- Developer: Manx Software Systems
- Type: Compiler

= Aztec C =

Aztec C is a discontinued C programming language compiler for CP/M-80, MS-DOS, Apple II (both Apple DOS 3.3 and ProDOS), Commodore 64, early Macintosh, Amiga, and Atari ST. It was sold commercially by Manx Software Systems.

==History==
Manx Software Systems of Shrewsbury, New Jersey produced C programming language compilers beginning in the 1980s for CP/M, Apple II, IBM PC compatibles, Macintosh, and other systems.

Manx was started by Harry Suckow, with partners Thomas Fenwick, and James Goodnow II, the two principal developers. They were all working together at another company at the time. Suckow had started several companies of his own anticipating the impending growth of the personal computer market. A demand came for compilers first and he disengaged himself from the other companies to pursue Manx and Aztec C.

Another developer, Chris Macey, assisted them momentarily with 80XX development, apart from other areas.

One of the main reasons for Aztec C's early success was the floating point support in the Z80 compiler, which was extended to the Apple II shortly after.

During the move to ANSI C in 1989, Robert Sherry represented them on the ANSI committee but left shortly after. He also fixed numerous bugs in the Aztec C after Chris Macey and Thomas Fenwick left the company.

By this time Microsoft had targeted competitors for their C compiler and Aztec C was being pushed-out of the general IBM PC compatible compiler market, followed by competition with Apple's MPW C on the Macintosh side and Lattice C on the Amiga after SAS bought them.

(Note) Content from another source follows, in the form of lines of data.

-- ==== Sys2Proof/Laws/Keeps.lean ====
section
/-! SUPPORT. What an operation keeps, said once: the parts of the state it may change, and the two things no operation undoes (the
canonical form of memory, the fuses). Every operation of the model has one lemma `<operation>_keeps` in these words. -/

namespace Sys2Proof.Machine

open Sys2Proof

/-- From `s` to `t` at most the listed parts change; memory stays canonical; no fuse falls. -/
structure Keeps (l : List Field) (s t : State) : Prop where
  only : Only l s t
  canon : MemCanon s → MemCanon t
  fuses : FusesKept s t

/-- A command that gives a next state which keeps what `Keeps` says. -/
def Gives (l : List Field) (s : State) (o : Host.Outcome State Fault Refusal) : Prop := ∃ t, o = .next t ∧ Keeps l s t

theorem Field.same_refl (s : State) (f : Field) : f.same s s := by cases f <;> rfl

theorem Field.same_trans {s t u : State} {f : Field} (h : f.same s t) (k : f.same t u) : f.same s u := by
  cases f <;> exact k.trans h

theorem Only.refl (l : List Field) (s : State) : Only l s s := ⟨rfl, fun f _ => f.same_refl s⟩

theorem Only.trans {l : List Field} {s t u : State} (h : Only l s t) (k : Only l t u) : Only l s u :=
  ⟨k.1.trans h.1, fun f hf => Field.same_trans (h.2 f hf) (k.2 f hf)⟩

theorem Only.mono {l m : List Field} {s t : State} (h : Only l s t) (hm : ∀ f ∈ l, f ∈ m) : Only m s t :=
  ⟨h.1, fun f hf => h.2 f (fun hl => hf (hm f hl))⟩

theorem Keeps.refl (l : List Field) (s : State) : Keeps l s s := ⟨Only.refl l s, id, rfl, Nat.le_refl _⟩

theorem Keeps.trans {l : List Field} {s t u : State} (h : Keeps l s t) (k : Keeps l t u) : Keeps l s u :=
  ⟨h.only.trans k.only, k.canon ∘ h.canon, k.fuses.1.trans h.fuses.1, h.fuses.2.trans k.fuses.2⟩

theorem Keeps.mono {l m : List Field} {s t : State} (h : Keeps l s t) (hm : ∀ f ∈ l, f ∈ m) : Keeps m s t := ⟨h.only.mono hm, h.canon, h.fuses⟩

/-- One more operation, which keeps what its own lemma says. -/
theorem Keeps.step {l m : List Field} {s t u : State} (h : Keeps l s t) (k : Keeps m t u) (hm : ∀ f ∈ m, f ∈ l) : Keeps l s u :=
  h.trans (k.mono hm)

theorem Keeps.then {l m : List Field} {s t u : State} (k : Keeps m t u) (h : Keeps l s t) (hm : ∀ f ∈ m, f ∈ l) : Keeps l s u :=
  h.step k hm

/-- One more record update that touches no memory and no fuse. -/
theorem Keeps.upd {l : List Field} {s t u : State} (h : Keeps l s t) (hp : u.pending = t.pending) (hu : u.uni = t.uni) (hh : u.host = t.host)
    (hc : u.cores = t.cores) (hr : u.sec.revoked = t.sec.revoked) (hf : u.sec.fused = t.sec.fused) (ho : ∀ f, f ∉ l → f.same t u) : Keeps l s u := by
  refine h.trans ⟨⟨hp, ho⟩, fun c => ?_, hr, by rw [hf]⟩
  refine ⟨hu ▸ c.1, hh ▸ c.2.1, fun n => ?_⟩
  have := c.2.2 n
  unfold State.core at this ⊢
  rwa [hc]

theorem Keeps.ite {l : List Field} {s t u : State} {c : Prop} [Decidable c] (ht : c → Keeps l s t) (hu : ¬c → Keeps l s u) :
    Keeps l s (if c then t else u) := by
  split
  · exact ht ‹_›
  · exact hu ‹_›

theorem Keeps.foldl {α : Type} {l : List Field} {s t : State} {f : State → α → State} {xs : List α} (h : Keeps l s t)
    (hf : ∀ u x, Keeps l s u → Keeps l s (f u x)) : Keeps l s (xs.foldl f t) := by
  induction xs generalizing t with
  | nil => exact h
  | cons x xs ih => exact ih (hf t x h)

theorem Keeps.foldl_fst {α β : Type} {l : List Field} {s : State} {p : State × β} {f : State × β → α → State × β} {xs : List α} (h : Keeps l s p.1)
    (hf : ∀ u x, Keeps l s u.1 → Keeps l s (f u x).1) : Keeps l s (xs.foldl f p).1 := by
  induction xs generalizing p with
  | nil => exact h
  | cons x xs ih => exact ih (hf p x h)

theorem Keeps.foldl_snd {α β : Type} {l : List Field} {s : State} {p : β × State} {f : β × State → α → β × State} {xs : List α} (h : Keeps l s p.2)
    (hf : ∀ u x, Keeps l s u.2 → Keeps l s (f u x).2) : Keeps l s (xs.foldl f p).2 := by
  induction xs generalizing p with
  | nil => exact h
  | cons x xs ih => exact ih (hf p x h)

theorem Keeps.foldr {α : Type} {l : List Field} {s t : State} {f : α → State → State} {xs : List α} (h : Keeps l s t)
    (hf : ∀ u x, Keeps l s u → Keeps l s (f x u)) : Keeps l s (xs.foldr f t) := by
  induction xs with
  | nil => exact h
  | cons x xs ih => exact hf _ x ih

In 1989 Thomas Fenwick left to work for Microsoft, and James Goodnow worked on Aztec C occasionally but was pursuing other projects outside the company and eventually left the company altogether. Chris Macey returned as a consultant but eventually left to become chief scientist for another company.

Throughout the 1990s they continued to make their Aztec C compiler. As their market share dropped, they tried to make the move to specializing in embedded systems development, but it was too late. They disappeared in the late 1990s following the loss of market presence of some of their target platforms (various 6502 machines, Atari and Amiga 68xxx, etc.).

In the end, Jeff Davis and Mike Spille helped Harry Suckow keep the company going before Suckow finally closed it. Suckow is still the copyright holder for Aztec C.

Many developers used the Aztec C compiler until it became operationally extinct.

==Reception==
BYTE in February 1989 approved of Aztec C for DOS's portability with other platforms, and found that it produced the smallest executables. The magazine reported that compiled code benchmarked poorly, however and libraries "exhibited some obscure bugs, surprising in such a mature product". BYTE concluded that "Aztec C suffers more than it benefits from its long and diverse heritage".

==Legacy==
At least two free Internet distributions exist for native Aztec C compilers for the Apple II; one for DOS 3.3 and the other for ProDOS 8. Free Internet distributions exist for the Amiga, MS-DOS, and a limited version of the MS-DOS cross-compiler for Apple II ProDOS 8.